Mendon is a village in Adams County, Illinois, United States. The population was 872 at the 2020 census. It is part of the Quincy, IL-MO Micropolitan Statistical Area.

The village is named after Mendon, Massachusetts.

==History==
Mendon was platted in 1833 under the name of Fairfield. However, there was another Fairfield in Illinois, so the village name was changed to Mendon. In 1867, Mendon was incorporated as a village.

==Geography==
According to the 2021 census gazetteer files, Mendon has a total area of 0.86 sqmi, all land.
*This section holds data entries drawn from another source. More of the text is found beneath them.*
-- ==== Sys2Proof/Laws/Acts.lean ====
section
/-! SUPPORT. The acts a step is made of. `CommandAct` lists what a command taken can do besides its response; `Act`
lists what any step can do. Every invariant of the part is a case analysis over these. -/

namespace Sys2Proof.Machine

/-- What a command of port `p` can do to the state `u` left by taking it, besides its response. -/
inductive CommandAct (p : Port) (u : State) : State → Prop
  | nothing : CommandAct p u u
  | staged (e : Entry) (hd : e.inDomain = true) (hl : (u.staging p).openBatch.length < 16)
      (hr : (u.portView p).refuses p e = none) (hn : openedBy [e] = []) : CommandAct p u (u.appendEntry p e)
  | opened (ix : SlotIx) (w : Window) (vis : Visibility) (pl : Placement) (hw : w.inDomain = true)
      (hl : (u.staging p).openBatch.length < 16) (hf : u.table.lowestFree = some ix) :
      CommandAct p u ((u.reserve p ix).appendEntry p (.window (handleOf ix (u.table.gen ix)) (.create w vis pl)))
  | committed (h : u.refusesCommit p = none) : CommandAct p u (u.acceptCommit p)
  | abandoned : CommandAct p u (u.discardOpen p)
  | noticesTaken : CommandAct p u (u.post p fun _ => Notices.empty)
  | started (ho : u.raster.output = .off) (hv : u.raster.profile.valid = true) : CommandAct p u u.startOutput
  | liveAsked (ho : u.raster.output = .syncOnly) : CommandAct p u (u.setTarget .live)
  | quietAsked (ho : u.raster.output = .live) : CommandAct p u (u.setTarget .syncOnly)
  | targetCleared : CommandAct p u (u.setTarget .none)
  | stopped (ho : u.raster.output ≠ .off) : CommandAct p u u.stopOutput
  | retimed (prof : Profile) (ho : u.raster.output = .off) (hv : prof.valid = true)
      (hl : peakLanes u.liveView.countedWindows prof.activeHeight ≤ 6) :
      CommandAct p u { u with raster := { u.raster with profile := prof }, pins := prof.offPins }
  | timeoutSet (n : Nat) (h1 : 1 ≤ n) (h2 : n ≤ 63) : CommandAct p u { u with mem := { u.mem with timeout := n } }
  | fetchReset : CommandAct p u u.resetFetch

theorem stage_act (p : Port) (allowed : Bool) (e : Option Entry) (u : State)
    (hn : ∀ e', e = some e' → openedBy [e'] = []) : CommandAct p u (stage p allowed e u).2 := by
  obtain ⟨c, -, h⟩ | ⟨e', -, he, hd, hl, hr, h⟩ := stage_cases p allowed e u <;> rw [h]
  · exact .nothing
  · exact .staged e' hd hl hr (hn e' he)

/-- The parameters of a command that names a window never spell OPEN's entry. -/
theorem decodeNamed_opens {code : Byte} {params : List Byte} {e : Entry} (h : decodeNamed code params = some e) :
    openedBy [e] = [] := by
  unfold decodeNamed at h
  split at h
  · obtain ⟨c, hc, rfl⟩ := Option.map_eq_some_iff.mp h
    suffices ∀ w vis pl, c ≠ .create w vis pl by cases c <;> first | (exact absurd rfl (this _ _ _)) | rfl
    rintro w vis pl rfl
    unfold decodeChange at hc
    (repeat' split at hc) <;> simp at hc
  · cases h

theorem decodeBackdrop_opens {params : List Byte} {e : Entry} (h : decodeBackdrop params = some e) :
    openedBy [e] = [] := by
  unfold decodeBackdrop at h
  split at h <;> cases h
  rfl

theorem stageOpen_act (p : Port) (params : List Byte) (u : State) : CommandAct p u (stageOpen p params u).2 := by
  obtain ⟨c, -, h⟩ | ⟨w, vis, pl, ix, -, -, hw, hl, hf, -, h⟩ := stageOpen_cases p params u <;> rw [h]
  · exact .nothing
  · exact .opened ix w vis pl hw hl hf

theorem commitBody_act (p : Port) (params : List Byte) (u : State) : CommandAct p u (commitBody p params u).2 := by
  unfold commitBody
  split
  · exact .nothing
  · exact .committed ‹_›

theorem queryWindowBody_act (p : Port) (params : List Byte) (u : State) :
    CommandAct p u (queryWindowBody p params u).2 := by
  unfold queryWindowBody
  split <;> exact .nothing

theorem takeNoticesBody_act (p : Port) (params : List Byte) (u : State) :
    CommandAct p u (takeNoticesBody p params u).2 := by
  unfold takeNoticesBody
  dsimp only
  split
  · exact .nothing
  · exact .noticesTaken

theorem outputCommand_act {act : State → ResultCode × State} {p : Port} {u : State} (params : List Byte)
    (h : CommandAct p u (act u).2) : CommandAct p u (outputCommand p act params u).2 := by
  cases p
  · exact h
  · exact .nothing

theorem startAct_act (p : Port) (u : State) : CommandAct p u (startAct u).2 := by
  unfold startAct
  split
  · split
    · exact .started ‹_› ‹_›
    · exact .nothing
  · exact .nothing

theorem liveAct_act (p : Port) (u : State) : CommandAct p u (liveAct u).2 := by
  unfold liveAct
  split
  · exact .nothing
  · exact .liveAsked ‹_›
  · exact .targetCleared

theorem quietAct_act (p : Port) (u : State) : CommandAct p u (quietAct u).2 := by
  unfold quietAct
  split
  · exact .nothing
  · exact .quietAsked ‹_›
  · exact .targetCleared

theorem stopAct_act (p : Port) (u : State) : CommandAct p u (stopAct u).2 := by
  unfold stopAct
  split
  · exact .nothing
  · exact .stopped ‹_›

/-- A timing profile that passes SET_TIMING's checks is valid, and the output is OFF. -/
theorem State.checkTiming_ok {u : State} {params : List Byte} {prof : Profile} (h : u.checkTiming params = .ok prof) :
    u.raster.output = .off ∧ decodeProfile params = some prof ∧ prof.valid = true ∧
      peakLanes u.liveView.countedWindows prof.activeHeight ≤ 6 := by
  unfold State.checkTiming at h
  split at h
  · cases h
  · rename_i ho
    split at h
    · cases h
    · rename_i t ht
      (repeat' split at h) <;> first | (cases h; done) | skip
      rename_i h1 h2 h3
      cases h
      exact ⟨by simpa using ho, ht, by simp_all [Profile.valid], by simpa using h3⟩

theorem setTimingBody_act (p : Port) (params : List Byte) (u : State) :
    CommandAct p u (setTimingBody p params u).2 := by
  unfold setTimingBody
  split
  · exact .nothing
  · split
    · exact .nothing
    · have := State.checkTiming_ok ‹_›
      exact .retimed _ this.1 this.2.2.1 this.2.2.2

theorem setFetchTimeoutBody_act (p : Port) (params : List Byte) (u : State) :
    CommandAct p u (setFetchTimeoutBody p params u).2 := by
  unfold setFetchTimeoutBody
  split
  · exact .nothing
  · split
    · exact .nothing
    · rename_i n hn
      unfold decodeTimeout at hn
      split at hn
      · split at hn
        · cases hn; exact .timeoutSet _ (by omega) (by omega)
        · cases hn
      · cases hn

theorem resetFetchBody_act (p : Port) (params : List Byte) (u : State) :
    CommandAct p u (resetFetchBody p params u).2 := by
  unfold resetFetchBody
  split
  · exact .nothing
  · exact .fetchReset
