-- ==== Sys2Proof/Laws/TableActs.lean ====
section
/-! SUPPORT. The window table: its slots after each update, and what an applied change can do, said once. -/

namespace Sys2Proof.Machine

theorem Table.body_setBody (t : Table) (ix j : SlotIx) (b : SlotBody) :
    (t.setBody ix b).body j = if ix = j then b else t.body j := by
  simp only [Table.setBody, Table.body, getSlot_set]; split <;> rfl

theorem Table.gen_setBody (t : Table) (ix j : SlotIx) (b : SlotBody) : (t.setBody ix b).gen j = t.gen j := by
  simp only [Table.setBody, Table.gen, getSlot_set]; split
  · subst_vars; rfl
  · rfl

theorem Table.body_release (t : Table) (ix j : SlotIx) :
    (t.release ix).body j = if ix = j then .free else t.body j := by
  simp only [Table.release, Table.body, getSlot_set]; split <;> rfl

theorem Table.gen_release (t : Table) (ix j : SlotIx) :
    (t.release ix).gen j = if ix = j then t.gen j + 1 else t.gen j := by
  simp only [Table.release, Table.gen, getSlot_set]; split
  · subst_vars; rfl
  · rfl

/-- RESERVED slots of a port stand QUEUED, every other slot as it was. -/
theorem Table.body_reservedQueued (t : Table) (p : Port) (j : SlotIx) :
    (t.reservedQueued p).body j = if t.body j = .reserved p then .queued p else t.body j := by
  show Slot.body ((tabSlots _)[j]) = _
  rw [tabSlots_get]
  cases t.body j <;> simp
  split <;> simp_all

theorem Table.gen_reservedQueued (t : Table) (p : Port) (j : SlotIx) : (t.reservedQueued p).gen j = t.gen j := by
  show Slot.gen ((tabSlots _)[j]) = _
  rw [tabSlots_get]
  cases t.body j <;> rfl

/-- RESERVED slots of a port are FREE, every other slot as it was. -/
theorem Table.body_releaseReserved (t : Table) (p : Port) (j : SlotIx) :
    (t.releaseReserved p).body j = if t.body j = .reserved p then .free else t.body j := by
  show Slot.body ((tabSlots _)[j]) = _
  rw [tabSlots_get]
  cases t.body j <;> simp
  split <;> simp_all

/-- The generation of a released slot is one more (R4, R9). -/
theorem Table.gen_releaseReserved (t : Table) (p : Port) (j : SlotIx) :
    (t.releaseReserved p).gen j = if t.body j = .reserved p then t.gen j + 1 else t.gen j := by
  show Slot.gen ((tabSlots _)[j]) = _
  rw [tabSlots_get]
  cases t.body j <;> simp
  split <;> simp_all

/-- The held segments of a table that changes at one slot only. -/
theorem Table.held_update {t t' : Table} (ix : SlotIx) (h : ∀ j, j ≠ ix → t'.body j = t.body j) :
    (allSlots.map fun j => (t'.body j).held).sum + (t.body ix).held =
      (allSlots.map fun j => (t.body j).held).sum + (t'.body ix).held :=
  sum_allSlots_update (fun j => (t.body j).held) (fun j => (t'.body j).held) ix fun j hj => by
    show (t'.body j).held = (t.body j).held
    rw [h j hj]

/-- Everything a change can do to the slot it names. -/
inductive ChangeAct (t : Table) (ix : SlotIx) : Table → Prop
  | nothing : ChangeAct t ix t
  | created (o : Port) (w : Window) (vis : Visibility) (pl : Placement) (h : t.body ix = .queued o) :
      ChangeAct t ix (t.create ix o w vis pl)
  | rewritten (o : Port) (st st' : OpenState) (w w' : Window) (h : t.body ix = .opened o st w)
      (hp : w'.pinned = w.pinned) : ChangeAct t ix (t.rewrite ix o st w st' w')
  | restacked (o : Port) (st : OpenState) (w : Window) (pl : Placement) (h : t.body ix = .opened o st w) :
      ChangeAct t ix (t.restack ix w pl)
  | pinned (o : Port) (st : OpenState) (w : Window) (on : Bool) (h : t.body ix = .opened o st w) :
      ChangeAct t ix (t.pin ix o st w on)
  | retired (o : Port) (st : OpenState) (w : Window) (h : t.body ix = .opened o st w) :
      ChangeAct t ix (t.retire ix st w)

theorem Table.applyChange_act (t : Table) (ix : SlotIx) (c : Change) : ChangeAct t ix (t.applyChange ix c) := by
  cases hb : t.body ix with
  | opened o st w =>
    cases c <;> cases st <;> simp only [Table.applyChange, hb] <;>
      first
      | exact .nothing
      | exact .rewritten o _ _ w _ hb rfl
      | exact .restacked o _ w _ hb
      | exact .pinned o _ w _ hb
      | exact .retired o _ w hb
  | queued o =>
    cases c <;> simp only [Table.applyChange, hb] <;> first | exact .nothing | exact .created o _ _ _ hb
  | _ => simp only [Table.applyChange, hb]; exact .nothing

/-- A property of the table that every change keeps, and a new background, is kept by an entry. -/
theorem Table.applyEntry_keeps {P : Table → Prop} {t : Table} (e : Entry) (h : P t)
    (hc : ∀ t ix t', ChangeAct t ix t' → P t → P t') (hb : ∀ (t : Table) (c : Colour), P t → P { t with background := c }) :
    P (t.applyEntry e) := by
  unfold Table.applyEntry
  split
  · split
    · exact hc _ _ _ (Table.applyChange_act _ _ _) h
    · exact h
  · exact hb _ _ h

/-- A property of the table that an entry keeps is kept by a queue of batches. -/
theorem Table.applyQueue_keeps {P : Table → Prop} (q : List Batch) {t : Table} (h : P t)
    (he : ∀ t e, P t → P (t.applyEntry e)) :
    P (q.foldl (fun t b => b.entries.foldl Table.applyEntry t) t) := by
  have entries : ∀ (es : List Entry) (t : Table), P t → P (es.foldl Table.applyEntry t) := by
    intro es
    induction es with
    | nil => intro t h; exact h
    | cons e es ih => intro t h; exact ih _ (he t e h)
  induction q generalizing t with
  | nil => exact h
  | cons b q ih => exact ih (entries _ _ h)

end Sys2Proof.Machine
end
The community is in northwest Adams County on Illinois Route 61. Illinois Route 336 passes approximately one-half mile to the east. Quincy is eleven miles to the south-southwest. The headwaters of Ursa Creek arise southeast of the community and it flows to the west passing the south side of the community.

===Registered Historic Places===
- Lewis Round Barn

==Demographics==

As of the 2020 census there were 872 people, 394 households, and 287 families residing in the village. The population density was 1,017.50 PD/sqmi. There were 376 housing units at an average density of 438.74 /sqmi. The racial makeup of the village was 95.41% White, 0.69% from other races, and 3.90% from two or more races. Hispanic or Latino of any race were 0.57% of the population.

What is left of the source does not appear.